The Democratic governor’s proposal comes as the Legislature is scheduled to adjourn indefinitely on Tuesday because of concerns about the virus. Seven Mainers have logged presumptive positive tests for the virus with preliminary positive results for five others still under review and several school districts have announced closures taking effect this week.
Mills’ proposal will be among only a handful measures expected to be considered by lawmakers by Tuesday. The governor is also expected to make significant coronavirus-related changes to a supplemental budget proposal originally proposed last month at a cost of $127 million. The changes have not been announced yet by the administration.

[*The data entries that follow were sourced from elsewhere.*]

/-- A request `(op : 8, k : 8, operands)` (R71); an operation-select code outside R70's table is refused (R93). -/
def getRequest (bs : Bytes) : Parse Instr :=
  andThen (getByte bs) fun op r =>
    match Op.ofByte op with
    | none => .error (.reservedOperation op)
    | some o => andThen (getByte r) fun k r => getOperands o k r

/-! A wire input that begins with a row's code is that row's instruction; any other input of the same unit is the unit's own
operation on it, which reports what the spec says of such an input (log 3). -/

/-- A Command packet by the row of its command code (R72, R75). Any other packet, too short or with a code of R77, is what
CMD_DECODE takes. -/
def getCommandPacket (bs : Bytes) : Instr :=
  match bs with
  | b0 :: b1 :: data =>
    match CommandCode.ofByte b1 with
    | some .getClientInfo => .cmdGetClientInfo (syncField b0) (commandReserved b0) (seqField b0) data
    | some .startTransfer => .cmdStartTransfer (syncField b0) (commandReserved b0) (seqField b0) data
    | some .writeChunk => .cmdWriteChunk (syncField b0) (commandReserved b0) (seqField b0) data
    | some .getImageState => .cmdGetImageState (syncField b0) (commandReserved b0) (seqField b0) data
    | some .endTransfer => .cmdEndTransfer (syncField b0) (commandReserved b0) (seqField b0) data
    | none => .cmdDecode bs
  | _ => .cmdDecode bs

/-- A Status packet by the row of its status code (R73, R76). Any other packet, too short or with a code of R77, is what
STS_DECODE takes. -/
def getStatusPacket (bs : Bytes) : Instr :=
  match bs with
  | b0 :: b1 :: data =>
    match StatusCode.ofByte b1 with
    | some .success => .stsSuccess (b0.getLsbD 7) (resendField b0) (b0.getLsbD 5) (seqField b0) data
    | some .notSupported => .stsNotSupported (b0.getLsbD 7) (resendField b0) (b0.getLsbD 5) (seqField b0) data
    | some .notAuthorized => .stsNotAuthorized (b0.getLsbD 7) (resendField b0) (b0.getLsbD 5) (seqField b0) data
    | some .packetTransportFailure =>
      .stsPacketTransportFailure (b0.getLsbD 7) (resendField b0) (b0.getLsbD 5) (seqField b0) data
    | some .abortFileTransfer => .stsAbortFileTransfer (b0.getLsbD 7) (resendField b0) (b0.getLsbD 5) (seqField b0) data
    | none => .stsDecode bs
  | _ => .stsDecode bs

/-- A parameter stream by the row of its first record's type byte, with P5 = `p5` (R79, R80, R151). Any other stream,
without a whole record head or with an unknown type first (R82), is what CI_DECODE takes. -/
def getParameterStream (p5 : Byte) (bs : Bytes) : Instr :=
  match bs with
  | t :: l :: body =>
    if t = versionType then .tlvProtocolVersion l body
    else if t = bufferInfoType then .tlvBufferInfo l body
    else if t = timeoutsType then .tlvCommandTimeouts l body
    else if t = p5 then .tlvInterTransactionDelay l body
    else .ciDecode bs
  | _ => .ciDecode bs

/-- One byte on the line of `SER[k]` (R40): a start or end code (R83), or any other byte, which SER_BYTE takes. -/
def getSerialLine (k : Byte) (bs : Bytes) : Parse Instr :=
  andThen (getByte bs) fun b r =>
    if b = startCode then .ok (.serStart k, r)
    else if b = endCode then .ok (.serEnd k, r)
    else .ok (.serByte k b, r)

/-- A frame body that begins with the escape code (R83), or any other, which SER_UNESCAPE takes. -/
def getEscapedBody (bs : Bytes) : Instr :=
  match bs with
  | b :: rest => if b = escapeCode then .serEsc rest else .serUnescape bs
  | [] => .serUnescape bs

/-- A frame body that begins with one of the three legal escape pairs (R84), or any other, which SER_UNESCAPE takes. -/
def getEscapePair (bs : Bytes) : Instr :=
  match bs with
  | b :: y :: rest =>
    if b = escapeCode ∧ y = 0xA9 then .serEsc56 rest
    else if b = escapeCode ∧ y = 0x61 then .serEsc9E rest
    else if b = escapeCode ∧ y = 0x33 then .serEscCC rest
    else .serUnescape bs
  | _ => .serUnescape bs

/-- An SPI transaction of `SPI[k]`: the outbound first byte, then the rest of mosi and miso, each with its length
(R88; log 2). No bytes are a transaction without a byte. A first byte of no row, and an empty mosi, are what SPI_TXN
takes (R89, R286). -/
def getSpiOutbound (k : Byte) (bs : Bytes) : Parse Instr :=
  match bs with
  | [] => .ok (.spiTxn k [] [], [])
  | b :: r =>
    andThen (getBytes r) fun rest r => andThen (getBytes r) fun miso r =>
      if b = spiWriteCode then .ok (.spiWrite k rest miso, r)
      else if b = spiReadCode then .ok (.spiRead k rest miso, r)
      else .ok (.spiTxn k (b :: rest) miso, r)

/-- The reply to an SPI query of `SPI[k]`: `miso[1..4)`, then the dummy byte, the rest of mosi and `miso[4..]`, each sequence
with its length (R88; log 2). Three bytes that are no tag are a query which SPI_TXN takes (R89, R283). -/
def getSpiReply (k : Byte) (bs : Bytes) : Parse Instr :=
  andThen (getByte bs) fun t0 r => andThen (getByte r) fun t1 r => andThen (getByte r) fun t2 r =>
    andThen (getByte r) fun dummy r => andThen (getBytes r) fun rest r => andThen (getBytes r) fun body r =>
      if [t0, t1, t2] = tagLen then .ok (.spiTagLen k rest dummy body, r)
      else if [t0, t1, t2] = tagRsp then .ok (.spiTagRsp k rest dummy body, r)
      else .ok (.spiTxn k (spiReadCode :: rest) (dummy :: t0 :: t1 :: t2 :: body), r)

/-- A read of `I2C[k]` with the given data. Its address is not in the delivery, and no rule looks at it (R249): 0, DESIGN
CHOICE, safe (log 3). -/
def readTxn (k : Byte) (data : Bytes) : Instr := .i2cTxn k .read 0 data

/-- A read of `I2C[k]`, by the row of the named bit if the status byte has it set (R87); any other read is what I2C_TXN
takes. -/
def getI2cStatus (k : Byte) (bit : StatusBit) (bs : Bytes) : Instr :=
  match bs with
  | [] => readTxn k bs
  | st :: surplus =>
    match bit with
    | .cmdReady => if st.getLsbD 0 then .i2cCmdReady k (st.extractLsb' 1 7) surplus else readTxn k bs
    | .rspReady =>
      if st.getLsbD 1 then .i2cRspReady k (st.extractLsb' 2 6) (st.extractLsb' 0 1) surplus else readTxn k bs
    | .bit7 => if st.getLsbD 7 then .i2cBit7 k (st.extractLsb' 0 7) surplus else readTxn k bs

The governor’s proposal adheres to new federal guidance on unemployment benefits, which are paid for by taxes on employers. People who work for businesses that close temporarily, people who are quarantined but expect to return to work and people who leave employment due to risk of exposure or to care for a family member would qualify under the proposed changes.
Mills also requested on Sunday that the federal government provide loans to small businesses affected by the coronavirus. The U.S. Small Business Administration has said it would authorize low-interests loans of up to $2 million for small businesses if state governors make such a request. The loans will be used to help businesses pay debt, payrolls or other basic expenses.
The unemployment change was endorsed by Democrats leading the Maine Legislature on Sunday, with Senate President Troy Jackson, D-Allagash, saying in a statement it would ensure “the stool doesn’t fall out” from under Maine workers “in the face of economic uncertainty.”
It is not expected to be controversial in the Legislature. Sen. Stacey Guerin, R-Glenburn, who serves on the labor committee, said she had drafted a similar unemployment bill on Friday before contacting the governor’s office, which was drafting this plan. She said it was needed to “take care of Maine families” during the outbreak.
Greg Dugal, director of government affairs for Hospitality Maine, an advocacy group for the hotel and restaurant industry, said his group is “100 percent” supportive of the efforts as moves that will enable smaller firms to make payroll or allow employees to be paid during stoppages.